WHAT TO DO: Here is the task for the records below: repeat exactly the lines from the one with "let empty := (srcs" to the one with "def State.widen (s", both included, and nothing else.

AVAILABLE RECORDS:
/-- The order in which a word issues (R271, R92, R17): the guard; ILLEGAL-OP; a wait for empty
destinations, then for empty block-policy sources; FE-EMPTY for an empty trap-policy source; then what
the page does, with the acting lanes. -/
def issueActs (s : State) (h : Header) (a : Acts) (legal : Bool) (dsts : List (Operand × Bool))
    (srcs : Mask → List Src) (act : Mask → Result) : Result :=
  match a with
  | .no => .next (s.advance h)
  | .illegal m => illegal s m
  | .yes m =>
    if h.rsv || !legal then illegal s m
    else if dsts.any (fun d => dstEmpty s d.2 m d.1) then .next s.holdEmpty
    else
      let empty := (srcs m).filter (fun x => x.empty s.gang)
      if empty.any (fun x => !x.trap && !x.lost s) then .next s.holdEmpty
      else
        match empty.find? (fun x => x.trap || x.lost s) with
        | some x =>
          let ls := match x.op with
            | .w _ => emptyLanes s.gang x.wide x.lanes x.op
            | _ => m
          takeTrap s Trap.feEmpty x.field ls m ls s.pc
        | none => act m

def issue (s : State) (h : Header) (c : WordClass) (legal : Bool) (dsts : List (Operand × Bool))
    (srcs : Mask → List Src) (act : Mask → Result) : Result :=
  issueActs s h (acts s.gang h c) legal dsts srcs act

/-! One task of a packed gang after another (R302). -/

/-- The gang as the task of lane l alone issues its word. -/
def State.narrow (s : State) (l : Nat) : State :=
  s.modGang fun g => (g.task l).modPath fun p => { p with xm := Mask.lane l }

/-- The task of lane l has executed the word at which the path of `s` stands, in `g`: the next task follows, and
after the last the path goes on, with the word's hints. -/
def Gang.next (g : Gang) (h : Header) (s : State) (l : Nat) : Gang :=
  let me := s.gang
  let p := me.path
  let acted := p.acted ||| Mask.lane l
  let g1 := (({ g with
    p0 := me.p0, p1 := me.p1, younger := me.younger, split := me.split, stopped := me.stopped, report := me.report,
    run := me.run, ceded := me.ceded, cededAt := me.cededAt } : Gang).mapMasks fun m => m &&& g.lanes)
  if p.xm &&& g.lanes &&& ~~~acted != 0 then g1.modPath fun p => { p with acted := acted }
  else
    let g2 := g1.modPath fun p => { p.leaves (p.pc + 12) with done := [] }
    (g2.hint h false s.clock).settled (g2.path.lanes == 0)

/-- The gang as a whole again in `t`, after the word of lane l's task from `s`: that task waits or faults at its
word, is at a trap handler, has executed the word, or has left the gang. -/
def State.widen (s : State) (h : Header) (l : Nat) (t : State) : State :=
  if !Table.has t.ctx.gangs s.cur then t
  else
    t.modGang fun g =>
      let whole (a : Mask) : Gang := g.modPath fun p => { p with xm := s.xm, acted := a }
      if !g.lanes.has l then g.next h s l
      else if g.path.pc = s.pc then whole s.gang.path.acted
      else if g.inHandler && !s.gang.inHandler then whole 0
      else g.next h s l

/-- A word that acts once for each task of a packed gang whose lane is set in XM, in increasing lane order (R302),
a task in each step; `one` says that with XM zero it acts for the task in the lowest lane (R356), otherwise for
none. A word whose guard lets none act is a no-op of the gang (R95). -/
def perTask (h : Header) (one : Bool) (f : State → Result) (s : State) : Result :=
  let todo := s.xm &&& s.gang.lanes &&& ~~~s.gang.path.acted
  if !s.gang.packed then f s
  else if s.gang.idles h then .next (s.advance h)
  else if todo = 0 then
    match f (s.modGang fun g => g.task g.lanes.lowest) with
    | .next t => .next (if one || t.halt != s.halt then t else s.advance h)
    | r => r
  else
    match f (s.narrow todo.lowest) with
    | .next t => .next (s.widen h todo.lowest t)
    | r => r

/-! Writing results. -/

/-- The lanes of m of a w register, or of a pair, take the low w bits of f (R275). The written lanes
are full again. -/
def Gang.writeLanes (g : Gang) (m : Mask) (i : BitVec 8) (w : Nat) (f : Nat → DWord) : Gang :=
  let low (l : Nat) : Word := ((f l).setWidth 32) &&& BitVec.ofNat 32 (2 ^ min w 32 - 1)
  let g1 := { g.setW i ((g.wReg i).merge m low) with
    we := g.we.set i.toNat (g.wEmpty i &&& ~~~m), wo := g.wo.set i.toNat (g.wo[i.toNat] &&& ~~~m) }
  if w = 64 then
    let j := i + 1
    { g1.setW j ((g1.wReg j).merge m fun l => (f l).extractLsb' 32 32) with
      we := g1.we.set j.toNat (g1.wEmpty j &&& ~~~m), wo := g1.wo.set j.toNat (g1.wo[j.toNat] &&& ~~~m) }
  else g1

/-- An s register takes the low w bits, zero above (R275). -/
def Gang.writeS (g : Gang) (i : BitVec 6) (w : Nat) (v : DWord) : Gang :=
  g.setS i (v &&& BitVec.ofNat 64 (2 ^ w - 1))

/-- The destination of a by-destination word. -/
def Gang.writeDest (g : Gang) (m : Mask) (d : Operand) (w : Nat) (f : Nat → DWord) (v : DWord) : Gang :=
  match d with
  | .w i => g.writeLanes m i w f
  | .s i => g.writeS i w v
  | _ => g

/-- The operand fields that name q registers each give up one entry (R51, R272). -/
def Gang.popSources (g : Gang) (m : Mask) (ops : List Operand) : Gang :=
  (ops.eraseDups).foldl (fun g o => match o with | .q i => g.qPop m i | _ => g) g

/-! Predicates named by codes (R263). -/

/-- The lanes in which a predicate holds; a k register holds alike in every lane. -/
def Gang.predLanes (g : Gang) (code : BitVec 4) : Mask :=
  if predIsK code then (if g.kReg (code.extractLsb' 0 3) then BitVec.allOnes 32 else 0)
  else g.pReg (code.extractLsb' 0 3)

/-- Write the predicate: a p register in the lanes of m, a k register once (bit 0 of `v`). -/
def Gang.writePred (g : Gang) (m : Mask) (code : BitVec 4) (v : Mask) : Gang :=
  let i := code.extractLsb' 0 3
  if predIsK code then g.setK i (v.getLsbD 0) else g.setP i ((g.pReg i &&& ~~~m) ||| (v &&& m))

TASK OUTPUT:
      let empty := (srcs m).filter (fun x => x.empty s.gang)
      if empty.any (fun x => !x.trap && !x.lost s) then .next s.holdEmpty
      else
        match empty.find? (fun x => x.trap || x.lost s) with
        | some x =>
          let ls := match x.op with
            | .w _ => emptyLanes s.gang x.wide x.lanes x.op
            | _ => m
          takeTrap s Trap.feEmpty x.field ls m ls s.pc
        | none => act m

def issue (s : State) (h : Header) (c : WordClass) (legal : Bool) (dsts : List (Operand × Bool))
    (srcs : Mask → List Src) (act : Mask → Result) : Result :=
  issueActs s h (acts s.gang h c) legal dsts srcs act

/-! One task of a packed gang after another (R302). -/

/-- The gang as the task of lane l alone issues its word. -/
def State.narrow (s : State) (l : Nat) : State :=
  s.modGang fun g => (g.task l).modPath fun p => { p with xm := Mask.lane l }

/-- The task of lane l has executed the word at which the path of `s` stands, in `g`: the next task follows, and
after the last the path goes on, with the word's hints. -/
def Gang.next (g : Gang) (h : Header) (s : State) (l : Nat) : Gang :=
  let me := s.gang
  let p := me.path
  let acted := p.acted ||| Mask.lane l
  let g1 := (({ g with
    p0 := me.p0, p1 := me.p1, younger := me.younger, split := me.split, stopped := me.stopped, report := me.report,
    run := me.run, ceded := me.ceded, cededAt := me.cededAt } : Gang).mapMasks fun m => m &&& g.lanes)
  if p.xm &&& g.lanes &&& ~~~acted != 0 then g1.modPath fun p => { p with acted := acted }
  else
    let g2 := g1.modPath fun p => { p.leaves (p.pc + 12) with done := [] }
    (g2.hint h false s.clock).settled (g2.path.lanes == 0)

/-- The gang as a whole again in `t`, after the word of lane l's task from `s`: that task waits or faults at its
word, is at a trap handler, has executed the word, or has left the gang. -/
def State.widen (s : State) (h : Header) (l : Nat) (t : State) : State :=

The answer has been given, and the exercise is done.